エクリプスのスタート時にスライトエッジ、ゼクスライドと並んで開発に着手したのがこのスピードハウンドシリーズ。その中でも特に思い入れの深いのがこのSPD93MLLである。
当時、ブランクの素材、テーパーなどあらゆる角度でテストを繰り返し、各地での試験運用を繰り返してきたプロトモデル。基本的な開発背景にはファーストテーパーを基軸としたコンセプトを持っていた。当時、アングラー数の増加によりフィールドはより激戦区と化し、通常のタダ巻きだけでは通用しない状況になった。そんな中で“より掛ける”“より魚をコントロールさせる”といった先鋭的な考えに至ったのは当然かもしれない。
連日のように都市河川、干潟、サーフ、ドブ川とさまざまなシチュエーションで転々と取材、実釣テストを繰り返す中で、そのプロトモデルは次々と進化、派生モデルが誕生していった。
高知の竹グイ地獄に悩まされたときにはショートモデルでパワーのあるティップを持つ“ソウルクラッシュ”と呼ばれるモデルをを駆使して見事、取材中にランカーサイズを引きずり出した。
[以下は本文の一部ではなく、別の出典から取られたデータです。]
-- ==== Sys2Proof/Tests/Slice0.lean ====
section
/-! SUPPORT. Tests: ill-formed terms, words written out from the spec's encodings, the vectors of
spec/95_test_vectors.md (ids F, V, S), single requests on small states, and for each statement with hypotheses a witness
that they can be met. -/

set_option Elab.async false

namespace Sys2Proof.Tests

open Sys2Proof Sys2Proof.Machine

/-! ## Ill-formed terms -/

theorem test_wf_cmd17_misaligned : (Instr.cmd17 0#32 0x1002#32 0#32).wellFormed = false := by decide
theorem test_wf_cmd18_no_block : (Instr.cmd18 0#32 0x1000#32 0#32 0#32).wellFormed = false := by decide
theorem test_wf_cmd24_null : (Instr.cmd24 0#32 0#32).wellFormed = false := by decide
theorem test_wf_acmd41_no_hcs : (Instr.acmd41 0x00FF8000#32).wellFormed = false := by decide
theorem test_wf_buildFrame_index : (Instr.buildFrame 64#32 0#32).wellFormed = false := by decide
theorem test_wf_sdCommand_index : (Instr.sdCommand 64#32 0#32 48#32 0x1000#32).wellFormed = false := by decide
theorem test_wf_sdCommand_size : (Instr.sdCommand 17#32 0#32 32#32 0x1000#32).wellFormed = false := by decide
theorem test_wf_sdCommand_buffer : (Instr.sdCommand 17#32 0#32 48#32 0x1002#32).wellFormed = false := by decide
theorem test_wf_respFix_words : (Instr.respFix 0x1000#32 3#32).wellFormed = false := by decide
theorem test_wf_respFix_misaligned : (Instr.respFix 0x1001#32 2#32).wellFormed = false := by decide
theorem test_wf_checkResStatus : (Instr.checkResStatus 0x1001#32).wellFormed = false := by decide
theorem test_wf_readBlock_command : (Instr.readBlock 24#32 0#32 0x1000#32 1#32 0#32).wellFormed = false := by decide
theorem test_wf_readBlock_count : (Instr.readBlock 17#32 0#32 0x1000#32 2#32 0#32).wellFormed = false := by decide
theorem test_wf_readBlock_crc : (Instr.readBlock 17#32 0#32 0x1000#32 1#32 0x2002#32).wellFormed = false := by decide
theorem test_wf_readBlock_chain_limit : (Instr.readBlock 17#32 0#32 0#32 33#32 0#32).wellFormed = true := by decide
theorem test_wf_writeBlock_command : (Instr.writeBlock 25#32 0#32 0x1000#32).wellFormed = false := by decide
theorem test_wf_setWidth : (Instr.setWidth 2#32).wellFormed = false := by decide
theorem test_wf_parseCsd : (Instr.parseCsd 2#32).wellFormed = false := by decide
theorem test_wf_storageRead_offset : (Instr.storageRead 0#32 1#32 0x1000#32 512#32).wellFormed = false := by decide
theorem test_wf_storageWrite_size : (Instr.storageWrite 0#32 0#32 0x1000#32 100#32).wellFormed = false := by decide
theorem test_wf_storageWrite_sign : (Instr.storageWrite 0#32 0#32 0x1000#32 0x80000000#32).wellFormed = false := by decide
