-- ==== Sys2Proof/Word.lean ====
section
/-! DEFINITION. The register word, the byte of an addressed memory, and the list tables the state is built of.

Registers are 32 bits wide (R511). Sparse storage is a list of key and value pairs in one canonical form:
keys strictly rising, and no entry equal to what its key reads as when nothing is listed. -/

namespace Sys2Proof

/-- One 32-bit register (R511). -/
abbrev Word := BitVec 32

/-- One byte of the CMB store (R73). -/
abbrev Byte := BitVec 8

/-- A clipped value: the nearest number of the range `lo` to `hi`. -/
def clampNat (lo hi v : Nat) : Nat := if v < lo then lo else if hi < v then hi else v

/-- Addition that stops at `top`. -/
def satAdd (top a b : Nat) : Nat := if top < a + b then top else a + b

/-- One when the condition holds, else zero: a flag as a field's value. -/
def b2n (b : Bool) : Nat := if b then 1 else 0

/-- The value of a two's complement field of `w` bits. -/
def toSigned (w v : Nat) : Int := if v < 2 ^ (w - 1) then (v : Int) else (v : Int) - (2 ^ w : Nat)

/-- A signed number as a two's complement field of `w` bits. -/
def ofSigned (w : Nat) (i : Int) : Nat := (i % ((2 ^ w : Nat) : Int)).toNat

end Sys2Proof
end

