-- ==== Sys2Proof/Syntax.lean ====
section
/-! DEFINITION. The commands and events the block takes: one constructor for each row of the opcode table, in the table's order.

The table gives the rows no bit fields. The operands are what identifies the object a row acts on (a fetch number, a function index,
a register offset, a die) and what the outside world or the analogue parts decide (data, a pass or fail status, a measured value). -/

namespace Sys2Proof

/-- The parts of a submission entry that the queue engine and the stitch scheduler use (R101, R106, R114).
`nlb` counts LBAs from 1; `ranges` lists (first LBA, count) for Dataset Management, and source ranges for Copy. -/
structure Sqe where
  opcode : Nat
  cid    : Nat
  nsid   : Nat
  slba   : Nat
  nlb    : Nat
  ranges : List (Nat × Nat)
  /-- PRCHK: bit 2 guard, bit 1 application tag, bit 0 reference tag (R136). -/
  prchk  : Nat
  /-- The placement handle that DTYPE 2h names in DSPEC (R132). -/
  ph     : Option Nat
  /-- LR: the soft read of the ladder is omitted (R132, R219). -/
  lr     : Bool
  /-- The host page of each LBA's data, in order; empty where the command has no host data (R79). -/
  pages  : List Nat
  /-- DPTR names a PRP list or an SGL segment that must be fetched (R88). -/
  list   : Bool
  deriving DecidableEq, Repr

/-- One dword of a memory request: offset in bytes, data and byte enables (R511). -/
structure DwReq where
  addr : Nat
  data : Word
  be   : Nat
  deriving DecidableEq, Repr

/-- A page of a translation completion: untranslated page, size in pages, translated page, R, W and U (R78, R79). -/
structure TransPage where
  page  : Nat
  pages : Nat
  dest  : Nat
  r     : Bool
  w     : Bool
  u     : Bool
  deriving DecidableEq, Repr

/-- The outcome a PRG Response Message carries (R81). -/
inductive PrgOutcome where
  | success | invalid | failure
  deriving DecidableEq, Repr

/-- The kinds of non-posted request the device sends (R88, HIF_CTOLOG.KIND). -/
inductive NpKind where
  | dataRead | listFetch | translation | sqFetch
  deriving DecidableEq, Repr

/-- What an uncorrectable HBM error hit (R324). -/
inductive HbmObject where
  /-- A coarse entry or overlay block of an extent. -/
  | mapEntry (e : Nat)
  | ownerTable (e : Nat)
  /-- A buffered slot of a command's write. -/
  | bufferSlot (cmd lba : Nat)
  /-- A codeword in read staging. -/
  | staging (read : Nat)
  | parity (course : Nat)
  /-- A record in journal staging, in one of its two copies or in both. -/
  | journal (both : Bool)
  /-- Valid-slot counts, reader pins or block-table entries of a die. -/
  | counts (die : Nat)
  /-- CMB data, by the burst's first byte in the store. -/
  | cmb (byte : Nat)
  /-- An entry of a CMB submission queue of a function. -/
  | cmbQueue (fn : Nat)
  /-- A slot of the copy workspace. -/
  | copy (id : Nat)
  /-- Firmware: the active supervisor's part, or another. -/
  | firmware (active : Bool)
  /-- Memory that holds nothing. -/
  | unused
  deriving DecidableEq, Repr

/-- The link-layer and transaction-layer errors of R91. -/
inductive LinkError where
  | receiver | badTlp | badDllp | replayTimer | replayRollover | correctedInternal | advisory
  | dlProtocol | fcProtocol | overflow | malformed | poisoned | ecrc | unsupported | completerAbort | uncorrectableInternal
  | completionTimeout | unexpectedCompletion
  deriving DecidableEq, Repr

/-- One 4 KiB slot of host data: the data as one number, its metadata, and the results of the checks at ingress (R136). -/
structure HostSlot where
  data : Nat
  meta_ : Nat
  guardOk : Bool
  appOk : Bool
  refOk : Bool
  deriving DecidableEq, Repr

/-- What the compressors did with the extents of a write: whether they were busy, the LBAs whose input check failed, and the first LBAs
of extents whose verification failed (R338, R339). -/
structure CmpOutcome where
  busy      : Bool
  badInput  : List Nat
  badVerify : List Nat
  deriving DecidableEq, Repr

/-- The header of a received Sasasis frame with the result of its CRC and the port it came in on (R388). -/
structure FrameHdr where
  port    : Nat
  crcOk   : Bool
  version : Nat
  src     : Nat
  dst     : Nat
  tag     : Nat
  seq     : Nat
  ack     : Nat
  credit  : Nat
  deriving DecidableEq, Repr

/-- A join ticket (R393): system tag, serial number as a number, device ID, flags, not-after time, signature, and whether its length and
version are right. -/
structure JoinTicket where
  wellFormed : Bool
  tag        : Nat
  sn         : Nat
  id         : Nat
  flags      : Nat
  notAfter   : Nat
  sigR       : Nat
  sigS       : Nat
  deriving DecidableEq, Repr

/-- A member entry of a roll-up: ID, whether a critical warning bit is set, read-only mode, supervisor firmware version, age of its last
digest in units of 100 ms (R395). -/
structure RollEntry where
  id   : Nat
  warn : Bool
  ro   : Bool
  fw   : Nat
  age  : Nat
  deriving DecidableEq, Repr

/-- A member as the fleet registry carries it: ID, serial number and address (R406). -/
structure RegEntry where
  id   : Nat
  sn   : Nat
  addr : Nat
  deriving DecidableEq, Repr

/-- The payload of a reliable frame (R390, R399). A DATA frame's slots carry plaintext; `wellFormed` covers its sub-header and check
values. A SCHEDULE carries a time, 0 to cancel, or a member's answer. -/
inductive FrameBody where
  | copyOpen (copy win off count : Nat)
  | data (copy win off : Nat) (slots : List Nat) (wellFormed : Bool)
  | copyEnd (copy sent reason : Nat)
  | rollup (entries : List RollEntry)
  | registry (seq : Nat) (entries : List RegEntry)
  | manager (role epoch id : Nat)
  | join (t : JoinTicket)
  | joinAck (entries : List RegEntry)
  | patrol
  | fwPart (offset : Nat) (blocks : List Nat)
  | schedule (answer : Bool) (time : Nat) (ok : Bool)
  deriving DecidableEq, Repr

/-- What a cold start finds outside the block's state (R279 to R283, R291 to R299, R319, R418, R425, R433, R495, R496). -/
structure StartFacts where
  /-- Milliseconds from PERST deassertion to step 8 of R279. -/
  ms        : Nat
  /-- A REFT edge was seen at step 1; the level of HOLD_OK; the regulator's answer to VOUT_MODE, if it answers. -/
  reft      : Bool
  hold      : Bool
  voutMode  : Option Nat
  /-- The calibration row verified; the lowest pseudo-channel that failed the pattern, if any. -/
  calOk     : Bool
  badPc     : Option Nat
  /-- The copies of each slot that read valid, one bit each; the part that failed its digest or did not start, 0 for none. -/
  valid1    : Nat
  valid2    : Nat
  failPart  : Nat
  /-- The die description that the most dies match, and the blocks and wordlines of their parameter page. -/
  desc      : Option Nat
  blocks    : Nat
  wls       : Nat
  /-- LUNs that answered on each channel, and the channels with another number. -/
  luns      : Nat
  fewer     : List (Nat × Nat)
  /-- Dies that answered and may not be used: no valid parameter page, another description, a requirement of R296. -/
  unfit     : List Nat
  /-- Dies that did not answer, and dies whose unique ID is not the roster's. -/
  gone      : List Nat
  swapped   : List Nat
  /-- Factory bad-block marks, by die × 4,096 + block. -/
  badBlocks : List Nat
  /-- Channels on which training passed below the ceiling, with the highest code; 5 for none. -/
  rates     : List (Nat × Nat)
  /-- Tinked wordlines found: block, first wordline. -/
  tinked    : List (Nat × Nat)
  /-- Groups that could not be read from copy A, and from copy B. -/
  lostA     : List Nat
  lostB     : List Nat
  /-- Segments whose newer kept checkpoint (1), or both (2), could not be read. -/
  badCkpts  : List (Nat × Nat)
  /-- Dumped slots that could not be read, by their place in the directory. -/
  badDump   : List Nat
  /-- A copy of the seed table matched its digest. -/
  seeds     : Bool
  deriving DecidableEq, Repr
これは別項で語るがSPD810MMLに進化していった。また、小型のプラグをトゥイッチやジャークといったアクション中心で使用するにの適したショートモデルがSPD85MLとなり、沖縄のメッキ戦や浜名湖のキビレ戦などでも活躍した。さらには対アカメや青物などの特殊戦をも想定してケブラー素材を身にまとったあの比類なきハイトルクブランクスのVX93MMLが誕生したのである。
こうして多様な進化をしていくなかで、ある意味、始祖となるべきブランクスがこのSPD93MLL。コンセプト的にはフィネスなファーストモデル。
日中のマイクロバイブレーションゲームを筆頭に、干潟のシャロープラッギングや河川のライトなシンキングペンシルのドリフトメソッドなど、スローな使用にも対応できる汎用性の高さが売りだ。福井の某排水溝で数時間にわたる八字メソッドで良型サイズを引き出したのは当時は笑い話の語り草だったが、いま思えば、この素直なテーパーが疲れを最小限に抑えてくれたからこそできたともいえる所業。
また、近年の河川でのディゲームで使用する小型バイブレーションゲームにも適しており、《小さいものを遠くに投げる》のに適している。ミニスライト75など10〜15gの小型バイブに使われる細軸の小型フックでも瞬時にフッキングを決め、さらにフックに負担をかけない素直なテーパーで魚をいなす。
その反面、ただ柔らかいだけでなく、キワドイところではそのバットパワーをフルに使い一気に寄せることが可能な柔剛一体の使用感のロッドがこのモデルの特徴である。またバチ抜けや稚鮎、エビなどのパターンで使用するドリフトペンシルシャロー75などのライト系シンキングペンシルでのドリフトにも対応しており、スレの進んだ状況でさらに小型のルアーを使えるメリットは強い。